My buddy Mike grows them as well. Don't ever make the mistake of touching your eyes after touching one of them. Boy does it burn, and i am talking about after washing your hands.:vs_cool:


----------



## UBC03

TonyBrooklyn said:


> My buddy Mike grows them as well. Don't ever make the mistake of touching your eyes after touching one of them. Boy does it burn, and i am talking about after washing your hands.:vs_cool:


Or when you take a pi$$. I've used gloves to help him make sauce since that learning experience.

Sent from my SM-G925V using Tapatalk


----------



## OneStrangeOne

What a dumbazz! I grow some Ghost peppers that will make your hands burn just from picking them


----------



## DianaHM

Oh, this is a sad story.


----------



## HailTheBrownLeaf

Shame.

He could've won a Darwin Award.


----------



## Saetherhaug

My father grows chilis at home (a pretty mild 40's crisis) and dries them to use it as spice.
So one day he was crushing Carolina Reapers in his mortar, and decided to wash it of with hot water because he didn't think clearly.
I was in the kitchen as he turned on the water and started washing. Then the Carolina Reaper became airborne and piggybacked on the steam that now filled the whole kitchen. It was like i was back in the gas endurance test in the army. Our eyes turned red and started watering, it got up our noses, and down into our lungs. All our mucosal membranes reacted to the sudden absorption of capsaicin. It was worse than eating it raw (as i have done several times because people enjoy seeing me in pain and i make bad choices in life)
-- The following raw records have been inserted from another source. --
-- ==== Sys2Proof/Machine/State.lean ====
section
/-! DEFINITION. The state of CRC32E (10_state.md R20), the host's events on its port and reset input (20_memory.md R50,
70_reset_and_hazards.md R200), and the state after reset. -/

namespace Sys2Proof.Machine

/-- The image buffer (10_state.md R37): the bytes written since the last reset, as (offset, byte) pairs with the offsets
strictly rising. An offset that is not listed has not been written since reset; what it holds is a free value
(93_implementation_defined.md U1). Log entries 1 and 2. -/
abbrev Memory := List Host.Cell

/-- The port's answer to a transaction (20_memory.md R50). -/
structure Response where
  rdata : Word
  err : Bool
  deriving DecidableEq, Repr

/-- What the host can do to CRC32E (20_memory.md R69, R70). -/
inductive HostEvent where
  /-- A transaction on the slave port. -/
  | access (r : Request)
  /-- The reset input, between two transactions or in place of one it interrupts (R200, 60_exceptions.md R185). -/
  | reset
  deriving DecidableEq, Repr

/-- CRC32E and its port. -/
structure State where
  /-- ACC, the accumulator (R24). -/
  acc : Word
  /-- POLY, the polynomial (R23). -/
  poly : Word
  /-- LEN[20:0], the image length in bytes, slot included (R27). -/
  len : Length
  /-- PTR[20:0], the image offset of the next word (R28). -/
  ptr : Length
  /-- STATUS.PATCHED (R32). -/
  patched : Bool
  /-- STATUS.ERR_CMD (R34). -/
  errCmd : Bool
  /-- STATUS.ERR_LEN (R34). -/
  errLen : Bool
  /-- STATUS.ERR_RANGE (R34). -/
  errRange : Bool
  /-- STATUS.ERR_SEQ (R34). -/
  errSeq : Bool
  /-- IMG, the bytes written since reset (R37). -/
  img : Memory
  /-- The model's own: the number of resets before this one, which numbers the draw of the unwritten bytes. -/
  draw : Nat
  /-- The port: the host's events still to come, the next one first (R55, R216). A finite list is DESIGN CHOICE (log entry 4):
  R69 lets the sequence be infinite, and a state then holds a finite prefix of it, after which the block is idle. -/
  inputs : List HostEvent
  /-- The port: the responses answered so far, the newest first (R216). -/
  responses : List Response
  deriving DecidableEq, Repr

/-- Why the machine stops with a fault: never. "CRC32E never halts, stops or faults on its own" (70_reset_and_hazards.md
R216): its errors are STATUS bits and err = 1 responses, after which it goes on. The type has no constructor. -/
inductive Fault where
  deriving DecidableEq, Repr

/-- Why the model has no next state. -/
inductive Refusal where
  /-- Raised by an arm of `exec` whose instruction has no meaning yet; none is left. Safe: the model stops. -/
  | notModelled (mnemonic : String)
  deriving DecidableEq, Repr

/-- The state after reset (R200): the registers at their reset values, no image byte written. That the draw is number 0 and
that the host has sent and seen nothing is DESIGN CHOICE (log entries 1 and 4). -/
def State.reset : State where
  acc := Config.seed
  poly := Config.polyReset
  len := 0
  ptr := 0
  patched := false
  errCmd := false
  errLen := false
  errRange := false
  errSeq := false
  img := []
  draw := 0
  inputs := []
  responses := []

end Sys2Proof.Machine
end

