-- ==== Sys2Proof/Machine/Commands.lean ====
section
/-! DEFINITION. The commands (41_commands.md). A command is performed by a write to CMD, which answers err = 0 whatever the
command does (R126, 42_bus_access.md R142); the meanings below end with that answer. -/

namespace Sys2Proof.Machine

/-- NOP: no state change (R120). -/
def cmdNop (s : State) : State := s

/-- INIT: ACC from SEED, PTR to 0, PATCHED and the error bits cleared (R121). -/
def cmdInit (s : State) : State := { s with acc := Config.seed, ptr := 0#21 }.clearFlags

/-- STEP: one word, after the checks of R123 (R122). -/
def cmdStep (s : State) : State :=
  if !s.lenOk then s.raiseErrLen
  else if s.ptr.toNat + Config.wordBytes > s.slot then s.raiseErrRange
  else s.wordStep

/-- The loop of RUN: word steps while PTR < LEN - 4, at most `fuel` of them (R124). -/
def runLoop : Nat → State → State
  | 0, s => s
  | fuel + 1, s => if s.ptr.toNat < s.slot then runLoop fuel s.wordStep else s

/-- RUN: every remaining word, after the checks of R123 (R124). PTR grows by 4 with each word step and stays below LEN, so
the loop ends by its own test within LEN iterations (R128). -/
def cmdRun (s : State) : State :=
  if !s.lenOk then s.raiseErrLen
  else if s.ptr.toNat > s.slot then s.raiseErrRange
  else runLoop s.len.toNat s

/-- A PATCH whose checks pass: the byte-reversed accumulator into the slot, PATCHED set (R125, 20_memory.md R54). -/
def State.patchSlot (s : State) : State :=
  { s.memWrite s.slot Config.slotBytes (bswap32 s.acc) with patched := true }

/-- PATCH, after the checks of R123 (R125). -/
def cmdPatch (s : State) : State :=
  if !s.lenOk then s.raiseErrLen
  else if s.ptr.toNat ≠ s.slot then s.raiseErrSeq
  else s.patchSlot

/-- A reserved command word (R126). -/
def cmdReserved (s : State) : State := s.raiseErrCmd

/-- Decode the word written to CMD and perform the command it selects (R142). -/
def issueCommand (v : Word) (s : State) : State :=
  match decodeCommand v with
  | .ok .nop => cmdNop s
  | .ok .init => cmdInit s
  | .ok .step => cmdStep s
  | .ok .run => cmdRun s
  | .ok .patch => cmdPatch s
  | .error _ => cmdReserved s

/-- NOP (R120). -/
def execNop (s : State) : Host.Outcome State Fault Refusal := .next (cmdNop s).answerWrite

/-- INIT (R121). -/
def execInit (s : State) : Host.Outcome State Fault Refusal := .next (cmdInit s).answerWrite

/-- STEP (R122). -/
def execStep (s : State) : Host.Outcome State Fault Refusal := .next (cmdStep s).answerWrite

/-- RUN (R124). -/
def execRun (s : State) : Host.Outcome State Fault Refusal := .next (cmdRun s).answerWrite

/-- PATCH (R125). -/
def execPatch (s : State) : Host.Outcome State Fault Refusal := .next (cmdPatch s).answerWrite

end Sys2Proof.Machine
end

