/-- What `hideErrors` keeps. -/
theorem State.eq_of_hideErrors_eq {t u : State} (h : t.hideErrors = u.hideErrors) :
    t.acc = u.acc ∧ t.ptr = u.ptr ∧ t.patched = u.patched ∧ t.poly = u.poly ∧ t.len = u.len ∧ t.img = u.img :=
  ⟨(congrArg State.acc h :), (congrArg State.ptr h :), (congrArg State.patched h :), (congrArg State.poly h :),
    (congrArg State.len h :), (congrArg State.img h :)⟩

/-! The branches of a command test LENOK, PTR and LEN alone, so that both sides of each statement below take the same one. -/

theorem hideErrors_runLoop (n : Nat) (s : State) : (runLoop n s).hideErrors = runLoop n s.hideErrors := by
  induction n generalizing s with
  | zero => rfl
  | succ n ih =>
    rw [runLoop, apply_ite State.hideErrors, ih]
    rfl

theorem hideErrors_cmdStep (s : State) : (cmdStep s).hideErrors = (cmdStep s.hideErrors).hideErrors := by
  simp only [cmdStep, apply_ite State.hideErrors]
  rfl

theorem hideErrors_cmdRun (s : State) : (cmdRun s).hideErrors = (cmdRun s.hideErrors).hideErrors := by
  simp only [cmdRun, apply_ite State.hideErrors, hideErrors_runLoop]
  rfl

theorem hideErrors_cmdPatch (s : State) : (cmdPatch s).hideErrors = (cmdPatch s.hideErrors).hideErrors := by
  simp only [cmdPatch, apply_ite State.hideErrors]
  rfl

theorem hideErrors_issueCommand (v : Word) (s : State) :
    (issueCommand v s).hideErrors = (issueCommand v s.hideErrors).hideErrors := by
  unfold issueCommand
  cases decodeCommand v with
  | error e => rfl
  | ok c =>
    cases c with
    | nop | init => rfl
    | step => exact hideErrors_cmdStep s
    | run => exact hideErrors_cmdRun s
    | patch => exact hideErrors_cmdPatch s

theorem hideErrors_imgLoad (n : Nat) (off : Offset) (s : State) :
    (imgLoad n off s).hideErrors = (imgLoad n off s.hideErrors).hideErrors := by
  unfold imgLoad
  split <;> rfl

theorem hideErrors_imgStore (n : Nat) (off : Offset) (v : Word) (s : State) :
    (imgStore n off v s).hideErrors = (imgStore n off v s.hideErrors).hideErrors := by
  unfold imgStore
  split <;> rfl

/-- An instruction leaves the same state, error bits and responses aside, whether it finds the error bits or has them hidden. -/
theorem hideErrors_exec (i : Instr) (s : State) :
    ∃ t u, exec i s = .next t ∧ exec i s.hideErrors = .next u ∧ t.hideErrors = u.hideErrors := by
  cases i with
  | step => exact ⟨_, _, rfl, rfl, hideErrors_cmdStep s⟩
  | run => exact ⟨_, _, rfl, rfl, hideErrors_cmdRun s⟩
  | patch => exact ⟨_, _, rfl, rfl, hideErrors_cmdPatch s⟩
  | wrCmd v => exact ⟨_, _, rfl, rfl, hideErrors_issueCommand v s⟩
  | lb off | lh off | lw off => exact ⟨_, _, rfl, rfl, hideErrors_imgLoad _ off s⟩
  | sb off v | sh off v | sw off v => exact ⟨_, _, rfl, rfl, hideErrors_imgStore _ off v s⟩
  | _ => exact ⟨_, _, rfl, rfl, rfl⟩

/-- Settles O34: the two states differ in what `hideErrors` hides alone, so the instruction leaves them so (`hideErrors_exec`). -/
theorem errorBitsBlockNothing : Obligations.ErrorBitsBlockNothing := by
  intro i s c l r q
  obtain ⟨t, t', ht, ht', h⟩ := hideErrors_exec i s
  obtain ⟨u, u', hu, hu', k⟩ := hideErrors_exec i { s with errCmd := c, errLen := l, errRange := r, errSeq := q }
  have hsame : t' = u' := Host.Outcome.next.inj (ht'.symm.trans hu')
  have hide : t.hideErrors = u.hideErrors := h.trans (hsame ▸ k.symm)
  exact ⟨t, u, ht, hu, State.eq_of_hideErrors_eq hide⟩

end Sys2Proof.Machine
end

section
/-! PROOFS. LENOK (O40). -/

namespace Sys2Proof.Machine

/-- Bit 2 of STATUS is LENOK, with PATCHED and END below it (42_bus_access.md R143). -/
theorem getLsbD_statusWord_two (s : State) : s.statusWord.getLsbD 2 = s.lenOk := by
  simp only [State.statusWord, BitVec.getLsbD_setWidth, BitVec.getLsbD_append, BitVec.getLsbD_ofBool]
  simp

/-- Settles O40. -/
theorem lenokIsTheValidLengths : Obligations.LenokIsTheValidLengths :=
  fun s => ⟨s.lenOk_iff, getLsbD_statusWord_two s⟩

end Sys2Proof.Machine
end

section
/-! SUPPORT. Branches of STEP, RUN and PATCH (41_commands.md R123), the word step's PTR, and the commands as instructions of the
opcode table. -/

namespace Sys2Proof.Machine

variable {s : State}

theorem cmdStep_of_ok (hl : s.lenOk = true) (hp : s.ptr.toNat + 4 ≤ s.slot) : cmdStep s = s.wordStep := by
  simp [cmdStep, hl, Config.wordBytes, Nat.not_lt.2 hp]

theorem cmdRun_of_lenOk_false (hl : s.lenOk = false) : cmdRun s = s.raiseErrLen := by
  simp [cmdRun, hl]

theorem cmdRun_of_past (hl : s.lenOk = true) (hp : s.slot < s.ptr.toNat) : cmdRun s = s.raiseErrRange := by
  simp [cmdRun, hl, hp]

theorem cmdPatch_of_lenOk_false (hl : s.lenOk = false) : cmdPatch s = s.raiseErrLen := by
  simp [cmdPatch, hl]

theorem cmdPatch_of_ne_slot (hl : s.lenOk = true) (hp : s.ptr.toNat ≠ s.slot) : cmdPatch s = s.raiseErrSeq := by
  simp [cmdPatch, hl, hp]

theorem cmdPatch_of_eq_slot (hl : s.lenOk = true) (hp : s.ptr.toNat = s.slot) : cmdPatch s = s.patchSlot := by
  simp [cmdPatch, hl, hp]

/-- A word step moves PTR on by 4, where PTR does not wrap (40_crc_arithmetic.md R103). -/
theorem State.toNat_ptr_wordStep (h : s.ptr.toNat + 4 < 2 ^ 21) : s.wordStep.ptr.toNat = s.ptr.toNat + 4 := by
  rw [State.wordStep_ptr, BitVec.toNat_add]
  exact Nat.mod_eq_of_lt h

theorem State.slot_lt (s : State) : s.slot < 2 ^ 21 := lt_of_le_of_lt (Nat.sub_le _ _) s.len.isLt

/-- The slot of a valid LEN is aligned (10_state.md R33). -/
theorem State.slot_mod_four (h : s.lenOk = true) : s.slot % 4 = 0 := by
  obtain ⟨halign, hlo, -⟩ := s.lenOk_iff.1 h
  simp only [State.slot, Config.slotBytes]
  omega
That's the closest i'll be to smoking it. Would not recommend it.


----------



## UBC03

My pop's grinds his in the garage with a double barrel respirator. He did it once in the kitchen. Him, my mother and the dog had to spend the day outside while it aired out.


----------



## Saetherhaug

UBC03 said:


> My pop's grinds his in the garage with a double barrel respirator. He did it once in the kitchen. Him, my mother and the dog had to spend the day outside while it aired out.


Yeah that's probably a good idea!:vs_laugh:


----------



## bobbya08

Some peoples kids 


Sent from my iPhone using Tapatalk


----------